In the wine quality data, the dependent variable (Y) is wine quality and the independent (X) variable we have chosen is alcohol content. We are testing here whether there is any significant relation between both, to check whether a change in alcohol percentage is the deciding factor in the quality of the wine:

>>> import pandas as pd 
>>> from sklearn.model_selection import train_test_split     
>>> from sklearn.metrics import r2_score 
 
>>> wine_quality = pd.read_csv("winequality-red.csv",sep=';')   
>>> wine_quality.rename(columns=lambda x: x.replace(" ", "_"), inplace=True) 

In the following step, the data is split into train and test using the 70 percent - 30 percent rule:

>>> x_train,x_test,y_train,y_test = train_test_split (wine_quality ['alcohol'], wine_quality["quality"],train_size = 0.7,random_state=42) 

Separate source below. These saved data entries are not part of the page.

/-! ### Reading an image (R279-R286) -/

/-- The bytes [off, off + n) lie in the file. -/
def inFile (f : List Byte) (off n : Nat) : Bool := decide (off + n ≤ f.length)
/-- A section of an image: file offset, size, alignment; three 8-byte fields each (log entry 31). -/
structure Section where
  off : Nat
  size : Nat
  align : Nat
  deriving DecidableEq, Repr
/-- The i-th section: 0 `.data`, 1 `.rodata`, 2 `.bss` (R279). -/
def sectionOf (f : List Byte) (i : Nat) : Section :=
  let b := leAt f 16 8 + 24 * i
  { off := leAt f b 8, size := leAt f (b + 8) 8, align := leAt f (b + 16) 8 }
/-- A code offset that a map names: aligned and inside the code (R285). -/
def codeSpot (nform : Bool) (clen a : Nat) : Bool := a % (if nform then 4 else 2) == 0 && decide (a < clen)
/-- A pad: none, or a code offset (R285). -/
def padSpot (nform : Bool) (clen a : Nat) : Bool := a == 0xFFFFFFFF || codeSpot nform clen a
/-- A value entry (R286). -/
def readEntry (f : List Byte) (off : Nat) : MapEntry :=
  let w := leAt f off 4
  { val := fld w 31 24, kind := fld w 23 20, opnd := fld w 19 12, reg := fld w 6 0, w1 := BitVec.ofNat 32 (leAt f (off + 4) 4), w2 := BitVec.ofNat 32 (leAt f (off + 8) 4) }
/-- A value entry the loader takes: its kind is 0 to 5; its zero bits are zero, and so are the words that its kind gives as zero (R279,
R286). -/
def entryOk (f : List Byte) (off : Nat) : Bool :=
  let k := fld (leAt f off 4) 23 20
  decide (k ≤ 5) && fld (leAt f off 4) 11 7 == 0
    && ([2, 3, 4].contains k || leAt f (off + 4) 4 == 0) && (k == 4 || leAt f (off + 8) 4 == 0)
/-- The map at an offset and the offset after it, or nothing where the loader refuses (R285). R285 names no refusal for NCON above 32, XBLK above 3 or
GKIND above 2: the model refuses them (log entry 62). -/
def readMap (f : List Byte) (nform : Bool) (clen off : Nat) : Option (SpMap × Nat) :=
  let nent := leAt f (off + 2) 1
  let ncon := leAt f (off + 3) 1
  let eb := off + 28 + 4 * ncon
  let m : SpMap :=
    { spn := leAt f off 2 % 4096, spadr := leAt f (off + 4) 4, resume := leAt f (off + 8) 4, xblk := leAt f (off + 12) 1
      gkind := leAt f (off + 13) 1, gval := leAt f (off + 14) 1, gt := BitVec.ofNat 32 (leAt f (off + 16) 4)
      pad0 := leAt f (off + 20) 4, pad1 := leAt f (off + 24) 4
      con := (List.range ncon).map fun i => leAt f (off + 28 + 4 * i) 4
      ents := (List.range nent).map fun i => readEntry f (eb + 12 * i) }
  if inFile f off (28 + 4 * ncon + 12 * nent) && leAt f off 2 / 4096 == 0 && decide (ncon ≤ 32) && decide (m.xblk ≤ 3)
      && decide (m.gkind ≤ 2) && leAt f (off + 15) 1 == 0 && codeSpot nform clen m.spadr && codeSpot nform clen m.resume
      && padSpot nform clen m.pad0 && padSpot nform clen m.pad1
      && (List.range nent).all (fun i => entryOk f (eb + 12 * i)) then some (m, eb + 12 * nent)
  else none
/-- n maps one after another. -/
def readMaps (f : List Byte) (nform : Bool) (clen : Nat) : Nat → Nat → Option (List SpMap)
  | 0, _ => some []
  | n + 1, off =>
    match readMap f nform clen off with
    | some (m, next) => (readMaps f nform clen n next).map (m :: ·)
    | none => none
/-- A version slot (R281): empty, a version, or refused. R281 names no refusal for STATE above 2, ORIGIN above 1, a PROFILE of a portable slot or NMAP
above 4,096: the model refuses them (log entry 62). -/
def readSlot (f : List Byte) (off : Nat) (va : Option Nat) : Option (Option Version) :=
  let st := leAt f off 1
  let clen := leAt f (off + 4) 4
  let code := leAt f (off + 8) 8
  let nmap := leAt f (off + 24) 2
  if st = 0 then (if leAt f (off + 26) 6 == 0 then some none else none)
  else if !(decide (st ≤ 2) && decide (leAt f (off + 1) 1 ≤ 1) && inFile f code clen && decide (nmap ≤ 4096) && leAt f (off + 26) 6 == 0
      && (st == 2 || leAt f (off + 2) 2 == 0)) then none
  else (readMaps f (st == 2) clen nmap (leAt f (off + 16) 8)).map fun ms =>
    some { nform := st == 2, mint := leAt f (off + 1) 1 == 1, profile := leAt f (off + 2) 2, code := (f.drop code).take clen, va := va, maps := ms }
/-- All results, or nothing when one is refused. -/
def allSome {α : Type} : List (Option α) → Option (List α)
  | [] => some []
  | none :: _ => none
  | some a :: l => (allSome l).map (a :: ·)
/-- The version that new blocks enter (R282). -/
def entryVersion (vs : AMap Version) : Option Nat :=
  match (List.range 16).find? fun i => match mget vs i with | some v => v.nform && v.profile == 0x0101 | none => false with
  | some i => some i
  | none => (List.range 16).find? fun i => match mget vs i with | some v => !v.nform | none => false
/-- The i-th kernel of an image (R280); `vas` are the code addresses the loader chose, by 16 × kernel + version. R280 names no refusal for NVER, NVAL or
NCARRY out of range: the model refuses them (log entry 62). -/
def readKernel (f : List Byte) (vas : List Nat) (i : Nat) : Option Kernel :=
  let b := leAt f 8 8 + 64 * i
  let ncarry := leAt f (b + 32) 2
  let npin := leAt f (b + 34) 2
  let vtab := leAt f (b + 16) 8
  let ctab := leAt f (b + 24) 8
  let ptab := leAt f (b + 40) 8
  let vaOf (j : Nat) : Option Nat := match vas[16 * i + j]? with | some 0 => none | r => r
  match allSome ((List.range 16).map fun j => readSlot f (vtab + 32 * j) (vaOf j)) with
  | none => none
  | some slots =>
    let vers : AMap Version := (List.range 16).filterMap fun j => match (slots[j]?).join with | some v => some (j, v) | none => none
    let nver := leAt f (b + 8) 1
    if inFile f b 64 && decide (1 ≤ nver ∧ nver ≤ 16) && decide (leAt f (b + 10) 1 ≤ 1) && decide (leAt f (b + 11) 1 ≤ 254)
        && leAt f (b + 36) 4 == 0 && leAt f (b + 48) 16 == 0 && decide (ncarry ≤ 256)
        && inFile f vtab 512 && inFile f ctab (4 * ncarry) && inFile f ptab (4 * npin)
        && decide ((vers.filter fun e => !e.2.nform).length ≤ 1) then
      some { vers := vers, entry := entryVersion vers, pin := bit (leAt f (b + 10) 1) 0, nval := leAt f (b + 11) 1, lmem := leAt f (b + 12) 4
             carry := (List.range ncarry).map fun j => BitVec.ofNat 32 (leAt f (ctab + 4 * j) 4)
             pins := (List.range npin).map fun j => BitVec.ofNat 32 (leAt f (ptab + 4 * j) 4) }
    else none

/-! ### Relocation (R299-R301) -/

/-- A relocation record (R299). -/
structure Reloc where
  off : Nat
  tkern : Nat
  tver : Nat
  kind : Nat
  sym : Nat
  add : Int
  deriving DecidableEq, Repr
/-- The i-th relocation record. -/
def relocOf (f : List Byte) (i : Nat) : Reloc :=
  let b := leAt f 24 8 + 16 * i
  { off := leAt f b 4, tkern := leAt f (b + 4) 2, tver := leAt f (b + 6) 1, kind := leAt f (b + 7) 1, sym := leAt f (b + 8) 4, add := (BitVec.ofNat 32 (leAt f (b + 12) 4)).toInt }
/-- What the relocations act on: the kernels and the bytes of `.data` and `.rodata`. -/
structure Loading where
  kernels : List Kernel
  data : List Byte
  rodata : List Byte
  deriving DecidableEq, Repr
/-- The bytes of a list from an offset replaced. -/
def patch (l : List Byte) (off : Nat) (bs : List Byte) : List Byte := l.take off ++ bs ++ l.drop (off + bs.length)
/-- A 32-bit code word at an offset, high parcel first in D-form (R5, R99, R300). -/
def codeWord (v : Version) (off : Nat) : Nat :=
  if v.nform then leAt v.code off 4 else leAt v.code off 2 * 65536 + leAt v.code (off + 2) 2
/-- A code word stored in its form. -/
def putCode (v : Version) (off w : Nat) : Version :=
  { v with code := patch v.code off (if v.nform then leBytes 4 w else leBytes 2 (w / 65536) ++ leBytes 2 w) }
/-- Whether the word at an offset is a uniform (or a lane) word of one of some opcodes, in the version's form. -/
def codeOp (v : Version) (off : Nat) (uniform : Bool) (ops : List Nat) : Bool :=
  let w := codeWord v off
  off % (if v.nform then 4 else 2) == 0 && decide (off + 4 ≤ v.code.length)
    && (if v.nform then bit w 31 == uniform else bit w 31 && bit w 30 == uniform) && ops.contains (fld w 29 24)
/-- The low n bits of a word replaced. -/
def putLow (n w e : Nat) : Nat := w / 2 ^ n * 2 ^ n + e % 2 ^ n
/-- A version with one relocation applied, or nothing where R301 refuses. IMM32 names the immediate word itself (log entry 31). -/
def relocCode (v : Version) (r : Reloc) (e : Int) : Option Version :=
  let w := codeWord v r.off
  let en := (e % (2 ^ 64 : Int)).toNat
  let put (n x : Nat) : Option Version := some (putCode v r.off (putLow n w x))
  let movi := codeOp v r.off true [0x10] || codeOp v r.off false [0x17]
  let lui := codeOp v r.off true [0x11] || codeOp v r.off false [0x18]
  if r.kind = 3 then (if movi && decide (-65536 ≤ e ∧ e ≤ 65535) then put 17 en else none)
  else if r.kind = 4 then (if lui && decide (0 ≤ e ∧ e ≤ 131071) then put 17 en else none)
  else if r.kind = 5 then (if movi then put 17 (en % 2 ^ 15) else none)
  else if r.kind = 6 then (if lui && decide (0 ≤ e ∧ e < 2 ^ 32) then put 17 (en / 2 ^ 15) else none)
  else if r.kind = 7 then
    (if 4 ≤ r.off && codeOp v (r.off - 4) true [0x3F] && decide (r.off + 4 ≤ v.code.length) && decide (-(2 ^ 31) ≤ e ∧ e < 2 ^ 32) then
      put 32 en else none)
  else if r.kind = 8 then
    (if (codeOp v r.off false [0x10, 0x11, 0x12, 0x13, 0x14, 0x15, 0x16, 0x31, 0x32]
        || codeOp v r.off true [0x08, 0x09, 0x0A, 0x0B, 0x0C, 0x0D, 0x0E, 0x0F, 0x33, 0x34, 0x35, 0x36])
        && decide (-512 ≤ e ∧ e ≤ 511) then put 10 en else none)
  else none
/-- Data bytes with one relocation applied, or nothing where R301 refuses. -/
def relocData (l : List Byte) (r : Reloc) (e : Int) (number : Nat) : Option (List Byte) :=
  let en := (e % (2 ^ 64 : Int)).toNat
  let put (n x : Nat) : Option (List Byte) := if r.off + n ≤ l.length then some (patch l r.off (leBytes n x)) else none
  if r.kind = 0 then put 8 en
  else if r.kind = 1 then (if -(2 ^ 31) ≤ e ∧ e < 2 ^ 32 then put 4 en else none)
  else if r.kind = 2 then put 4 en
  else if r.kind = 9 then (if r.sym = 0 ∧ r.add = 0 then put 2 number else none)
  else none
/-- One relocation record applied (R299-R301). `syms` gives the value of each symbol index. -/
def applyReloc (syms : List (Nat × Nat)) (number : Nat) (l : Loading) (r : Reloc) : Option Loading :=
  let val : Option Int :=
    if r.kind = 9 then some 0 else (syms.find? fun p => p.1 == r.sym).map fun p => ((p.2 : Int) + r.add)
  match val with
  | none => none
  | some e =>
    if r.tkern = 0xFFFF then
      if r.tver = 0 then (relocData l.data r e number).map fun d => { l with data := d }
      else if r.tver = 1 then (relocData l.rodata r e number).map fun d => { l with rodata := d }
      else none
    else
      match l.kernels[r.tkern]? with
      | none => none
      | some k =>
        match mget k.vers r.tver with
        | none => none
        | some v => (relocCode v r e).map fun v' =>
            { l with kernels := l.kernels.set r.tkern { k with vers := mset k.vers r.tver v' } }
/-- Every relocation record applied in order. -/
def applyRelocs (syms : List (Nat × Nat)) (number : Nat) : List Reloc → Loading → Option Loading
  | [], l => some l
  | r :: rs, l => match applyReloc syms number l r with | some l' => applyRelocs syms number rs l' | none => none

After splitting a single variable out of the DataFrame, it becomes a pandas series, hence we need to convert it back into a pandas DataFrame again:

>>> x_train = pd.DataFrame(x_train);x_test = pd.DataFrame(x_test) 
>>> y_train = pd.DataFrame(y_train);y_test = pd.DataFrame(y_test) 

The following function is for calculating the mean from the columns of the DataFrame. The mean was calculated for both alcohol (independent) and the quality (dependent) variables:

>>> def mean(values): 
...      return round(sum(values)/float(len(values)),2) 
>>> alcohol_mean = mean(x_train['alcohol']) 
>>> quality_mean = mean(y_train['quality']) 

Variance and covariance is indeed needed for calculating the coefficients of the regression model:

>>> alcohol_variance = round(sum((x_train['alcohol'] - alcohol_mean)**2),2) 
>>> quality_variance = round(sum((y_train['quality'] - quality_mean)**2),2) 
 
>>> covariance = round(sum((x_train['alcohol'] - alcohol_mean) * (y_train['quality'] - quality_mean )),2) 
>>> b1 = covariance/alcohol_variance 
>>> b0 = quality_mean - b1*alcohol_mean 
>>> print ("\n\nIntercept (B0):",round(b0,4),"Co-efficient (B1):",round(b1,4)) 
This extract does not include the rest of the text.